Sergei Eisenstein said that Young Mr. Lincoln was the dearest to him of all American films (his essay on it is included in the liner notes to the Criterion DVD, along with an appreciation by Geoffrey O'Brien). This will not surprise those who see the obvious affinities between Eisenstein and Ford, most notably their reliance on the stirring historicized tableau as the central visual force in their work, Eisenstein's pioneering approach to montage notwithstanding. In addition, however, he is responding to what so many others have responded to in the movie: its sweetness that is never saccharine, its wistfulness that obliquely foreshadows events beyond the frame of the story.

The brief two-part Ann Rutledge episode near the beginning acts as a sort of reverse coda, a setting-up of the overall mood, with its juxtaposition of youthful blitheness and fatal disappointment. Like so much else in the film, it does not resolve into the main plot. It is there for us in the same way it is for Lincoln himself, as part of what is real and inescapable, what colors all other everyday events with its memory and implications. It takes a few moments to sink in that this movie, with all its vitality and grace and light touches, is a death hymn.

Oh, if you haven't yet, see it at once!

4 comments:

Phanero Noemikon said...

That is a classic!
Lincoln is like the Anti-Baudelaire.
He's a caricature of himself but comes out of a different mirror..

historicity's affect
its succinctness
absurdly inconsequential monumentalism
is so blindingly weird
its almost worth the suffering
it is!

not sure how you feel about Mark Ryden's Lincolns
but I've seen two today

Now I'm thinking there's
a resonance between
abe
and
Ichabod Crane..

Abra-Charles
Abe-a-bodh-a-lure
Hamcrane

marks
riding

some are
jst rding

Kasey Mohammad said...

I almost mentioned Ichabod Crane in my post!

Phanero Noemikon said...

Ichabod Lincoln

wears Peter Van Winkle's mummy
like a yankee-love-charm
like a yuppy papoose
sternum headlight
and hunts in the swamp
for the rebel headless horseman

BOBBY LEE!
BAAWWBEE LEEE!

FOUR SCORE OR SCARE
I'll catch your hairs
COME TOSS YOUR OLD HEAD
AT ME!

eh? EEEH?
Bobby Lee says.
Ichabod rounds a chewgum tree
to see none other than
the Headless Rebel Horseman
General Bobby E. Lee

whose body is put up
in a crisp gingham dress
with just a few swamp stains

and that bearded white visage
bonneted is sitting on 'her'
lap

The body is working
the head up an down
like an applet on a chora

By God Bobby
Not That!

The old Ghost Opens
its mouth

and let's its big
old wrinkly

copula flop out!

EGAD!

Phanero Noemikon said...

Abraham Lincoln's Compassion for Animals

Today we celebrate February birthday boys George Washington and Abraham Lincoln, but the sixteenth U.S. president, Lincoln, merits special Born Animal honors. What you might not have read in your history books is that he loved animals and extended tremendous compassion towards them throughout his lifetime. When first lady Mary Tood Lincoln was asked if her husband had a hobby, she replied, "Cats." In fact, according to the U.S. Department of the Interior, as the Civil War was drawing to a close, President Lincoln stumbled upon three orphaned kittens in a telegraph hut. He placed them on his lap and inquired about their mother. When told she had died, he helped to find the kittens a good home.

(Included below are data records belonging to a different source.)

-- ==== Sys2Proof/Machine/Bell.lean ====
section
/-! DEFINITION. Machine/Bell.lean: the way of packets over the NoC (R23-R26, R357), and what a drum does with a complete
leaf, a node and statistics (R124, R128, R140). -/

namespace Sys2Proof.Machine

/-! ## The way over the NoC (R23-R26, R357) -/

/-- Stations of a compute die that hold drums, in raster order (R25). -/
def stations : List Nat := (List.range 72).filter fun i => !(i == 20 || i == 24 || i == 47 || i == 51)
def stationOf (d : Nat) : Nat := (stations[d % 68]?).getD 0

/-- Quadrant of a drum's station: the number of the bridge that its traffic takes (R26). -/
def quadrantOf (d : Nat) : Nat :=
  (if 5 ≤ stationOf d % 9 then 1 else 0) + (if 4 ≤ stationOf d / 9 then 2 else 0)

/-- Station of bridge Bb on its die (R24). -/
def bridgeStation (b : Nat) : Nat := if b = 0 then 20 else if b = 1 then 24 else if b = 2 then 47 else 51

/-- Stations that a packet passes from station a to station b of one die: along X to b's column, then along Y (R23). -/
def pathOf (a b : Nat) : List Nat :=
  let leg (p q : Nat) : List Nat := if p ≤ q then (List.range (q - p)).map (p + · + 1) else (List.range (p - q)).map (p - 1 - ·)
  ((leg (a % 9) (b % 9)).map fun x => a / 9 * 9 + x) ++ (leg (a / 9) (b / 9)).map fun y => y * 9 + b % 9

/-- The stations, as 72 times the die plus the station, of a packet's way from src to dst, 136 for the base die: on one die
its path, else to its bridge, over the base die, and from the bridge of the same number on (R23, R26). -/
def nocPath (src dst : Nat) : List Nat :=
  let on (d : Nat) (l : List Nat) : List Nat := l.map fun i => 72 * (d / 68) + i
  if 136 ≤ src then on dst (pathOf (bridgeStation (quadrantOf dst)) (stationOf dst))
  else if 136 ≤ dst then on src (pathOf (stationOf src) (bridgeStation (quadrantOf src)))
  else if src / 68 = dst / 68 then on src (pathOf (stationOf src) (stationOf dst))
  else on src (pathOf (stationOf src) (bridgeStation (quadrantOf src))) ++
    on dst (pathOf (bridgeStation (quadrantOf src)) (stationOf dst))

/-- Bridges, as 4 times the die plus b, that a packet from src to dst crosses (R26). -/
def bridgesOf (src dst : Nat) : List Nat :=
  if 136 ≤ src then (if 136 ≤ dst then [] else [4 * (dst / 68) + quadrantOf dst])
  else if 136 ≤ dst then [4 * (src / 68) + quadrantOf src]
  else if src / 68 = dst / 68 then []
  else [4 * (src / 68) + quadrantOf src, 4 * (dst / 68) + quadrantOf src]

/-- A packet of job j is lost at a drum's station or a bridge: the unit's fault, and the job is aborted (R357). -/
def State.packetLost (s : State) (unit sub : Nat) (j : Option Half) : State :=
  let b := s.beat
  let s := s.raiseWith { src := unit, sub := BitVec.ofNat 8 sub, job := j, run := none, inj := false }
  match j with
  | some j => s.abortJob j b
  | none => s

/-- The earliest packet of the NoC that satisfies p, and the NoC without it. -/
def takePacket (p : Packet → Bool) : List Packet → Option (Packet × List Packet)
  | [] => none
  | k :: r => if p k then some (k, r) else (takePacket p r).map fun q => (q.1, k :: q.2)

/-- Flits of 128 bytes that a station's ejection buffer holds (R234, R237). -/
def Pad.ejectFlits (p : Pad) : Nat :=
  (p.eject.map fun k => match k.body with | .send _ _ _ data => max 1 (ceilDiv data.length 128) | _ => 1).sum

/-- Is the ejection buffer of station dst full, so that the mesh holds what comes for it (R237)? -/
def State.stationFull (s : State) (dst : Nat) : Bool := decide (dst < 136 ∧ 16 ≤ (s.drum dst).pad.ejectFlits)

/-- The earliest packet on its way from src to dst, where it is of the kind and the station can take it, leaves the NoC: it
lands, or it is lost on the way; `land` hears whether the arrays that it reads pass their parity. Packets between two stations keep their order (R23), so another kind in front lets none of
this kind arrive. -/
def State.deliver (s : State) (dst src : Nat) (kind : Packet → Bool) (net : NocVerdict) (land : Bool → Packet → State → State) : State :=
  match takePacket (fun k => k.src == src && k.dst == dst) s.noc with
  | none => s
  | some (k, rest) =>
    if !kind k || s.stationFull dst then s else
    let t := { s with noc := rest }
    match net with
    | .arrives => land true k t
    | .badArray => land false k t
    | .badFlit => if dst < 136 then t.packetLost dst 0x71 k.job else s
    | .badBond b => if (bridgesOf src dst).contains b then t.packetLost (0x170 + b) 0x01 k.job else s

def Packet.isSend (k : Packet) : Bool := match k.body with | .send .. => true | .link p => p.pkind == 1 | _ => false
def Packet.isAck (k : Packet) : Bool :=
  match k.body with | .ack .. => true | .nodeRefusal => true | .link p => p.pkind == 2 | _ => false
def Packet.isNode (k : Packet) : Bool := match k.body with | .node .. => true | .link p => p.pkind == 3 | _ => false
def Packet.isStats (k : Packet) : Bool := match k.body with | .stats .. => true | .link p => p.pkind == 4 | _ => false

/-- A command that names a drum, or 136 for the base die, as the end of a packet's way. -/
def onStation (d : Nat) (s : State) (f : State → State) : Host.Outcome State Fault Refusal :=
  if d ≤ 136 then .next (f s) else .fault .noSuchUnit

/-! ## Leaves, nodes and statistics -/

/-- The shell carries the leaf that stands complete in slot 0 up the stack (R124). A shell row that fails its parity ends
the strike there (R357). -/
def State.takeLeaf (s : State) (d : Nat) (par : Bool) : State :=
  let x := s.drum d
  match x.shell.leaves with
  | [] => s
  | l :: rest =>
    let s := s.modShell d fun h => { h with leaves := rest }
    if !par && decide ((x.stack l.rd).m ≠ 0 ∧ (x.stack l.rd).n ≠ 0) then s.strikeLost d l.ord 0x72
    else s.leafDone d l.rd (l.kt - (x.desc l.rd).kbase) l.last

/-- A node lands at its drum; one whose job has ended is discarded (R128). At the base die it goes on over a link. -/
def State.landNode (s : State) (d : Nat) (par : Bool) (k : Packet) : State :=
  match k.body with
  | .node prid level m n row0 flags vals =>
    if (k.job.bind s.job?).isSome then s.nodeArrives d k prid level m n row0 flags vals par
    else s.modPad d fun p => { p with discards := p.discards + 1 }
  | .link p => s.sendPk p false
  | _ => s

/-- Did the node go to the descriptor that packet k's statistics come from? -/
def SentNode.sameWay (t : SentNode) (k : Packet) (rid : Nat) : Bool :=
  t.part == k.from_ && t.parent == k.fromDrum && t.prid == rid && k.job == some t.job

/-- Does a drum's final node answer to the statistics that packet k brings: the same parent, descriptor and job, in the
reduction that they are of? -/
def SentNode.answers (t : SentNode) (k : Packet) (rid : Nat) : Bool :=
  t.sameWay k rid && decide (k.span.1 ≤ t.serial ∧ t.serial ≤ k.span.2)

/-- Folds the statistics that drum d has received and forwards them to the senders of each node that it sent the same
parent descriptor in this reduction; those nodes, and earlier ones that went the same way, wait for no more (R140). A drum that is its own parent has folded them already (DEDUCED, log 65). A record that
fails its parity takes nothing (R357). -/
def State.statsArrive (s : State) (d : Nat) (k : Packet) (par : Bool) (qid m n group rid : Nat) (his los : List Word) :
    State :=
  match (s.drum d).shell.sent.filter (·.answers k rid) with
  | [] => s
  | t :: rest =>
    let s := if k.src = d then s else if !par then s.arrivalFault d 0x72 (some t.job) else
      match (s.drum d).tuner.foldTree t.job qid m n group (his.zip los) with
      | some u => s.modTuner d fun _ => u
      | none => s.arrivalFault d 0x22 (some t.job)
    let s := s.modShell d fun h => { h with sent := h.sent.filter fun v => !(v.sameWay k rid && decide (v.serial ≤ k.span.2)) }
    (t :: rest).foldl (fun s t => s.statsDown d t.job t.rid qid m n group his los t.senders) s

/-- Statistics land at a drum, or go on over a link. -/
def State.landStats (s : State) (d : Nat) (par : Bool) (k : Packet) : State :=
  match k.body with
  | .stats qid m n group rid his los => s.statsArrive d k par qid m n group rid his los
  | .link p => s.sendPk p false
  | _ => s

end Sys2Proof.Machine
end

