/-- The refusal of a node whose drum is not exposed (R127). -/
def State.refuseNode (s : State) (p : Pk) : State :=
  s.sendPk { pkind := 2, group := p.group, dst := p.src, src := s.pcie.coord, dstDrum := p.srcDrum, srcDrum := p.dstDrum,
             spec := sub p.spec 0 2 ++ leBytes 2 0 ++ leBytes 1 0 ++ leBytes 1 1, data := [] } false

/-- Does a data packet for this part wait at its port for the job of its group, which is not admitted yet (R343)? A group is
open unless an abort has closed it, and 0 is no group (R341, R350). -/
def State.waitsJob (s : State) (p : Pk) : Bool :=
  decide (p.dst = s.pcie.coord) && (p.pkind == 1 || p.pkind == 3) && p.group != 0 && !s.deaf &&
  !s.fab.closed.contains p.group && (s.groupJob p.group).isNone && (s.physOf p.dstDrum).isSome

/-- SEND data and nodes of a job that is here, or that will not come (R127, R229, R343): a SEND for a closed group is refused
and a node discarded, both counted (log 36). -/
def State.takeData (s : State) (p : Pk) : State :=
  let refused (s : State) : State := if p.pkind = 1 then s.refuseSend (p.toDrum none 136 p.bodyOf) p.sendId.serial else s
  if s.fab.closed.contains p.group then refused s.noGroup
  else match s.physOf p.dstDrum, s.groupJob p.group with
    | none, _ => if p.pkind = 1 then refused s else s.refuseNode p
    | some d, some j => { s with noc := s.noc ++ [p.toDrum (some j) d p.bodyOf] }
    | some _, none => s.noGroup

/-- Acknowledgements, refusals and statistics go to their drum. -/
def State.takeReply (s : State) (p : Pk) (body : Body) : State :=
  match s.physOf p.dstDrum with
  | some d => { s with noc := s.noc ++ [p.toDrum (s.groupJob p.group) d body] }
  | none => s

def Pk.ackBody (p : Pk) : Body :=
  if leNat (sub p.spec 5 1) = 1 then .nodeRefusal
  else .ack ⟨p.dstDrum, leNat (sub p.spec 0 4), 128 + p.srcDrum⟩ (leNat (sub p.spec 4 1) == 1)

def Pk.statsBody (p : Pk) : Body :=
  let l := (List.range (p.data.length / 8)).map fun i => (toW (leNat (sub p.data (8 * i) 4)), toW (leNat (sub p.data (8 * i + 4) 4)))
  .stats (leNat (sub p.spec 0 1)) (leNat (sub p.spec 2 2)) (leNat (sub p.spec 4 2)) (leNat (sub p.spec 1 1)) (leNat (sub p.spec 6 1))
    (l.map (·.1)) (l.map (·.2))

Lincoln loved dogs too. The National Park Service says that the Lincoln family pooch, a mixed, floppy-eared canine with a yellow coat named Fido, freaked out during the noise and hubbub following Lincoln's 1860 presidential victory. Worried about his welfare, the newly elected president gave the dog to two boys—John and Frank Roll—with personal instructions that they should let Fido inside whenever he scratched at the front door, never scold him for having muddy paws and feed him should Fido come to the dinner table.

President Lincoln had pet goats and rabbits as well. His son, Tad, even took a shine to a turkey named "Tom" that the family was supposed to eat for Thanksgiving. Lincoln interrupted a cabinet meeting to spare Tom's life, beginning an American presidential tradition still observed today for Thanksgiving.

It's fitting that Lincoln's beloved horse, "Old Bob," took center stage in the funeral procession following the president's tragic assassination. A pair of boots, placed backwards in the stirrups, represented the now rider-less horse that marched along the procession route.